=== Work to complete ===
Your task is to transcribe the entries below exactly, beginning with the line containing "def WellFormed : Instr → Bool" and ending with the final line, and to add nothing else.
[[ Available data open ]]
-- ==== Sys2Proof/WellFormed.lean ====
section
/-! DEFINITION. Which requests the request word can carry: coordinates fit 10-bit two's-complement fields (R80, R82).
The other operands are well formed by their type. -/

namespace Sys2Proof

/-- A coordinate the 10-bit field can hold: -512..511 (R82). -/
def CoordFits (c : Int) : Bool := decide (-512 ≤ c) && decide (c ≤ 511)

/-- The request fits a request word (R82, R101, R102). -/
def WellFormed : Instr → Bool
  | .pset x y _ => CoordFits x && CoordFits y
  | .pget x y => CoordFits x && CoordFits y
  | .pclr => true
  | .pack => true
  | .xfer _ _ => true
  | .nib _ _ => true
  | .init4 => true
  | .release => true
  | .refresh => true

end Sys2Proof
end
[[ Available data closed ]]
=== Written response ===
def WellFormed : Instr → Bool
  | .pset x y _ => CoordFits x && CoordFits y
  | .pget x y => CoordFits x && CoordFits y
  | .pclr => true
  | .pack => true
  | .xfer _ _ => true
  | .nib _ _ => true
  | .init4 => true
  | .release => true
  | .refresh => true

end Sys2Proof
end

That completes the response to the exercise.